Music can offer different ways into and new understandings of artworks in the national collection and our exhibitions. Many renaissance and baroque paintings were originally intended to be shown in opulent private and religious interiors where music was a regular part of life. To complement our Beyond Caravaggio exhibition in 2017, we invited world-renowned ensemble Dunedin Consort to perform a special concert as part of the commemorations of the 450th anniversary of Monteverdi’s birth. In their lifetimes both artist and musician enjoyed the patronage of Duke Vincenzo I Gonzaga of Mantua, our concert brought their work together again.

Dunedin Consort, Caravaggio and Monteverde recital 2017 (photograph by Andy Catlin)

Over the years we’ve also commissioned new music. The Wildings’ 2013 Bellany Suite was written in response to the John Bellany: A Passion for Life exhibition. In 2016 experimental composer Michael Begg wrote a new piece of music A Moon That Lights Itself inspired by Charles-François Daubigny’s twilight moon paintings as part of the programme for our Inspiring Impressionism | Daubigny | Monet | Van Gogh exhibition. Begg later released it in album version. In January 2020 Begg restaged the piece for Modern One audiences in response to Katie Paterson’s moon works installed in our NOW exhibition. 

Michael Begg and Clea Friend in rehearsal (left); performance of A Moon That Lights Itself, RSA 2016 (right), (photographs by Gráinne Rice)
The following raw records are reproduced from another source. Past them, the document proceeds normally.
/-- The cores that run a context. -/
def State.residentCores (s : State) (ctx : Nat) : List (Nat × Nat) :=
  ((s.tasks.filter fun e => e.2.ctx == ctx && e.2.phase == .running).map fun e => (e.2.die, e.2.core)).eraseDups

/-- CTXSW.SUSPEND (R346): every core running the context is requested, and no new task of it starts. -/
def execCtxswSuspend (ctx : Nat) (s : State) : Out :=
  if 4096 ≤ ctx then .next s
  else
    let s1 := s.putCtx ctx { (s.ctx ctx) with suspend := true }
    .next ((s1.residentCores ctx).foldl (fun s c => s.request c.1 c.2 .suspend) s1)

/-- CTXSW.RESUME (R346): the context's work is released, its images become resumptions, a request not yet carried out is
withdrawn. -/
def execCtxswResume (ctx : Nat) (s : State) : Out :=
  if 4096 ≤ ctx then .next s
  else
    let s1 := s.putCtx ctx { (s.ctx ctx) with suspend := false }
    let s2 := (List.range 8).foldl State.withdraw s1
    let waits := fun (e : Nat × Image) => e.2.ctx == ctx && e.2.ready && !((s2.die e.2.die).resumes.any fun r => r == Resumption.image e.1)
    .next ((s2.images.filter waits).foldl
      (fun s e => s.putDie e.2.die { (s.die e.2.die) with resumes := (s.die e.2.die).resumes ++ [.image e.1] }) s2)

/-- SUSPENDED (R346): no troupe of the context is resident; every join of it has recorded its progress, since a join's record is
written with each of its lines and steps (R255). -/
def State.suspended (s : State) (ctx : Nat) : Bool :=
  (s.ctx ctx).suspend && s.tasks.all fun e => !(e.2.ctx == ctx && e.2.phase == .running)

/-! ## The swap (R347 to R353) -/

/-- A party stands in a word that it has issued and that has not gone on: it stalls there (R349, log 48). -/
def Party.stalls (p : Party) : Bool := p.top.clause.isSome && p.top.tried

/-- A party at which a core in LIVE or BOTH mode may stop (R349): the waits at AWAIT and AWAITP are none of the rule's. -/
def Party.stopsLive (p : Party) : Bool :=
  p.ended || (!p.masked &&
    match p.hold with
    | .free => p.stalls
    | .yield | .await => false
    | _ => true)

/-- The parties of a core's troupes; those of a failed task have stopped for good (R212, R353). -/
def State.coreParties (s : State) (die core : Nat) : List Party :=
  ((s.residents die core).filter fun e => !e.2.failed).flatMap fun e => e.2.parties

/-- A core may be switched out (R331, R347, R349, R353): its die works, its shadow bank is not being spilled, the carve-out has room for its image
(R272), and its mode allows it. -/
def State.switchable (s : State) (die core : Nat) : Bool :=
  let c := s.core die core
  !(s.die die).failed && !c.requests.isEmpty && c.spill.isNone && !(s.residents die core).isEmpty && s.hiddenRoom (s.coreCtx die core) Config.coreImageBytes &&
    (if 2 ≤ c.mode then (s.coreParties die core).all Party.stopsLive
      else c.expired || (s.coreParties die core).all fun p => p.ended || !p.masked)

/-- The bank or scratch piece of a register or byte is covered by a liveness mask (R98). -/
def covers (m : Word) (unit i : Nat) : Bool := m.getLsbD (i / unit)

/-- A party restored from a LIVE or BOTH spill at a PPT: what no mask covers holds unspecified bits (R98, R348). -/
def Party.forget (p : Party) (d : Descriptor) (fresh : Nat) : Party :=
  match p.hold with
  | .ppt tv tu _ =>
    { p with
      v := (List.range d.vregs).foldl (fun m r => if covers tv 16 r then m else
        AMap.insert m r ((List.range 32).map fun l => Config.freeWord (freeIndex fresh (32 * r + l)))) p.v
      u := (List.range d.uregs).foldl (fun m r => if covers tu 16 r then m else
        Cells.set m r (Config.freeWord (freeIndex fresh (2 ^ 20 + r)))) p.u }
  | _ => p

/-- The troupe's live scratch: all of it unless every party of it is held at a PPT (R98, R348). -/
def Task.scratchMask (t : Task) : Word :=
  t.parties.foldl (fun m p => match p.hold with | .ppt _ _ tc => m ||| tc | _ => 0xFFFFFFFF#32) 0#32

/-- A restored task's scratch (R98, R348). -/
def Task.forgetScratch (t : Task) (fresh : Nat) : Cells 8 :=
  (List.range t.desc.scratch).foldl (fun m i => if covers t.scratchMask 8192 i then m else
    Cells.set m i (Config.freeByte (freeIndex fresh (2 ^ 24 + i)))) t.scratch

/-- The spill of a mode writes a piece that is live at a PPT, and dirty (R348). -/
def spills (mode : Nat) (live dirty : Bool) : Bool := (mode < 2 || live) && (mode % 2 = 0 || dirty)

/-- The banks of a party that a spill writes (R348): whether uniform, and the number. -/
def Party.spillBanks (mode : Nat) (d : Descriptor) (p : Party) : List (Bool × Nat) :=
  let mask := fun (uni : Bool) => match p.hold with | .ppt tv tu _ => if uni then tu else tv | _ => 0xFFFFFFFF#32
  let of := fun (uni : Bool) (n : Nat) => (List.range (n / 16)).filterMap fun b =>
    if spills mode ((mask uni).getLsbD b) ((if uni then p.udirty else p.vdirty).getLsbD b) then some (uni, b) else none
  of false d.vregs ++ of true d.uregs

/-- The scratch lines of a troupe that a spill writes (R348). -/
def Task.spillLines (mode : Nat) (t : Task) : List Nat :=
  (List.range (t.desc.scratch / 64)).filter fun l => spills mode (covers t.scratchMask 128 l) (mem? l t.scratchDirty)

/-- A party back on a core issues the word at which it stopped (R350), which has yet to stall again (R349): a wait for a page is met afresh
(R284). -/
def Party.restored (p : Party) : Party :=
  { (p.modTop fun e => { e with tried := false }) with
    vdirty := 0, udirty := 0
    hold := match p.hold with | .ppt .. | .walk _ | .fault _ | .yield => .free | h => h }

/-- The Press holds operations of a task (R317). -/
def State.pressBusy (s : State) (die tid : Nat) : Bool := (s.die die).pressQueues.any fun q => q.task == tid

/-- A task restored on a core (R348, R352); `saved` says that its tiles have been saved and freed meanwhile (R354). -/
def Task.restored (t : Task) (core mode fresh : Nat) (saved : Bool) : Task :=
  let parties := if 2 ≤ mode then
      (List.range t.parties.length).filterMap fun i => t.parties[i]?.map fun p => p.forget t.desc (fresh * 64 + i)
    else t.parties
  { t with
    phase := .running, core := core, cont := 0, scratchDirty := [], tilesSaved := t.tilesSaved || (saved && !t.tiles.isEmpty)
    scratch := if 2 ≤ mode then t.forgetScratch (fresh * 64 + 63) else t.scratch
    parties := parties.map Party.restored }

/-- An image comes back whole onto a core (R347, R352): a resumption edge for every troupe of it. -/
def State.restoreImage (s : State) (die core id : Nat) : State :=
  match AMap.get? s.images id with
  | none => s
  | some i =>
    let s1 := { s with images := AMap.erase s.images id }
    let s2 := (s1.putDie die { (s1.die die) with resumes := (s1.die die).resumes.filter fun r => r != Resumption.image id }).flash die core
    let s3 := { s2 with cores := s2.cores.map fun e => (e.1, if e.2.fill = some id then { e.2 with fill := none } else e.2) }
    i.tasks.foldl (fun s t =>
      (s.modTask t fun x => (x.share (List.range x.parties.length)).restored core i.mode s.fresh (!s.pressBusy die t)).writeImage t 1) s3

/-- Tasks among which a parked frame's head stands, with a higher-indexed sibling of it among others: the first do not give way to the
others (R238). -/
def State.headAbove (s : State) (l : List (Nat × Task)) (others : List Nat) : Bool :=
  l.any fun e => s.parentParked e.2.parent && s.headOf e.2.parent == some e.2.cidx && others.any fun t =>
    ((s.task? t).map fun x => x.parent == e.2.parent && decide (e.2.cidx.toNat < x.cidx.toNat)).getD false

/-- What a core's residents may give way to in their place: an image that can still be restored, of a context that is not suspended, and
no higher-indexed sibling of a head among them (R238, R346, R347). -/
def State.givesWay (s : State) (die core id : Nat) : Bool :=
  match AMap.get? s.images id with
  | none => false
  | some i => s.canRestore die core id && !(s.ctx i.ctx).suspend && !s.headAbove (s.residents die core) i.tasks

/-- CORE_SWAP (R347): the core's tasks leave it whole; their frames read STATUS 5; what the core holds goes home. What its shadow
bank was filled with runs in their place. -/
def execCoreSwap (die core : Nat) (s : State) : Out :=
  let s0 := s.withdraw die
  if !s0.switchable die core then .next s0
  else
    let l := s0.residents die core
    let c := s0.core die core
    let img : Image :=
      { ctx := s0.coreCtx die core, die := die, core := core, tasks := l.map (·.1), mode := c.mode, ready := false, banks := [], lines := [] }
    let s1 := (s0.writeBack die core fun _ => true).drain die core fun _ => true
    let id := s1.nextId
    let s2 := { s1 with nextId := id + 1, images := AMap.insert s1.images id img }
    let s3 := s2.putCore die core { (s2.core die core) with requests := [], expired := false, spill := some id, fill := none }
    let s4 := l.foldl (fun s e =>
      (s.modTask e.1 fun t => { t with phase := .out id, cont := contValue s.fresh }).writeImage e.1 5) s3
    .next (match c.fill with | some k => if s0.givesWay die core k then s4.restoreImage die core k else s4 | none => s4)

/-- What the spill of an image writes (R348). -/
def State.spillOf (s : State) (i : Image) : Image :=
  let ts := i.tasks.filterMap fun k => (s.task? k).map fun t => (k, t)
  { i with
    ready := true
    banks := ts.flatMap fun e => (List.range e.2.parties.length).flatMap fun j =>
      ((e.2.parties[j]?.map fun p => p.spillBanks i.mode e.2.desc).getD []).map fun b => (e.1, j, b.1, b.2)
    lines := ts.flatMap fun e => (e.2.spillLines i.mode).map fun l => (e.1, l) }

/-- PORTER_SPILL_COMPLETE (R347): the image is in memory; unless its context is suspended it waits as a resumption. -/
def execPorterSpillComplete (die core : Nat) (s : State) : Out :=
  match (s.core die core).spill with
  | none => .next s
  | some id =>
    if (s.die die).failed then .next s else
    let s1 := s.putCore die core { (s.core die core) with spill := none }
    match AMap.get? s1.images id with
    | none => .next s1
    | some i =>
      let s2 := { s1 with images := AMap.insert s1.images id (s1.spillOf i) }
      .next (if (s2.ctx i.ctx).suspend then s2
        else s2.putDie die { (s2.die die) with resumes := (s2.die die).resumes ++ [.image id] })

/-- A core rid of its residents could take a resumption (R222, R224, R236). -/
def State.takesEmpty (s : State) (die core : Nat) (r : Resumption) : Bool :=
  match r with
  | .image id => s.givesWay die core id
  | .troupe t =>
    match s.task? t with
    | none => false
    | some x =>
      x.phase == .resuming && !x.imageWait && !(s.ctx x.ctx).suspend && admits [] x.desc 0 &&
        (!s.bound t x || clusterOf x.core == clusterOf core) && !s.headAbove (s.residents die core) [t]

/-- The Porter fills the shadow bank of a core that is to be switched out with the image that would be its next resumption, unless another
core's shadow bank holds it (R236, R347). -/
def State.fillShadow (s : State) (die core id : Nat) : State :=
  let c := s.core die core
  let best := s.bestResume ((s.die die).resumes.filter (s.takesEmpty die core))
  if !(s.die die).failed && !c.requests.isEmpty && best == some (.image id) && !(s.cores.any fun e => e.2.fill == some id) then
    s.putCore die core { c with fill := some id }
  else s

/-- IMAGE_RESTORE (R352): an empty core takes the image that is its next resumption. -/
def execImageRestore (die core : Nat) (s : State) : Out :=
  match s.pickResume die core with
  | some (.image id) => .next ((s.restoreImage die core id).withdraw die)
  | _ => .next s

/-- TASK_START: a core takes an admissible task, which gets a frame and an alias slot (R102, R236, R237). -/
def execTaskStart (die core : Nat) (s0 : State) : Out :=
  let s := s0.withdraw die
  if (s.pickResume die core).isSome then .next s else
  match s.pickWork die core with
  | none => .next s
  | some (spot, x) =>
    match x.kids.next, s.freeFrame x.ctx, s.freeSlot x.ctx with
    | some (idx, arg, rest), some frame, some slot =>
      let t := x.task (cidxOf x.party x.seq idx) arg frame slot die core (freestQuad (s.residents die core))
      let s1 := s.putSpot spot (if rest.next.isSome then some { x with kids := rest, told := false } else none)
      let s2 := ({ s1 with nextId := s1.nextId + 1 }.putTask s1.nextId t).flash die core
      .next ((s2.writeImage s1.nextId 1).withdraw die)
    | _, _, _ => .next s

/-- DEFERRAL_EXPIRE (R353): 16,384 clocks after a request that a masked handler deferred, the core stops inside it. -/
def execDeferralExpire (die core : Nat) (s : State) : Out :=
  let c := s.core die core
  let ctx := s.coreCtx die core
  if !c.requests.isEmpty && !c.expired && c.mode < 2 && (s.coreParties die core).any (fun p => !p.ended && p.masked) then
    .next ((s.putCore die core { c with expired := true }).postEvent die 0x0E 0 (payloadOf [(16, 2, ctx), (18, 2, core)]))
  else .next s

/-! ## Replicas (R267) -/

/-- A held task goes on (R267): its resumption is queued, or where it has not been able to park, its AWAIT is passed. -/
def State.releaseHold (s : State) (tid : Nat) (t : Task) : State :=
  if t.phase = .running then (s.putTask tid { t with held := false }).releaseAwait tid 16 else s.queueResume tid t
Although the Galleries were closed and all activities on hold during the COVID lockdowns our commitment to supporting music continued. In the lockdowns National Galleries of Scotland and Live Music Now Scotland worked together on a series of specially commissioned short concerts recorded at home inviting performers to respond to artworks in the collection.  

We very much look forward to being able to welcome back new and regular audiences to share these special experiences in-gallery and online for many years to come. 

References

Campbell, Donald, Edinburgh: A Cultural and Literary History, 2003 (Signal Books: Oxford)

Fraser, Douglas, Rhymes o’ Auld Reekie, 1973 (MacDonald Publishers: Loanhead)

Leibenthal, Tertia Letter to The Scotsman 2 August 1941

McArthur, Euan, Scotland, CEMA and the Arts Council 1919-1967: Background, Politics and Visual Arts Policy, 2013 (Ashgate: Farnham)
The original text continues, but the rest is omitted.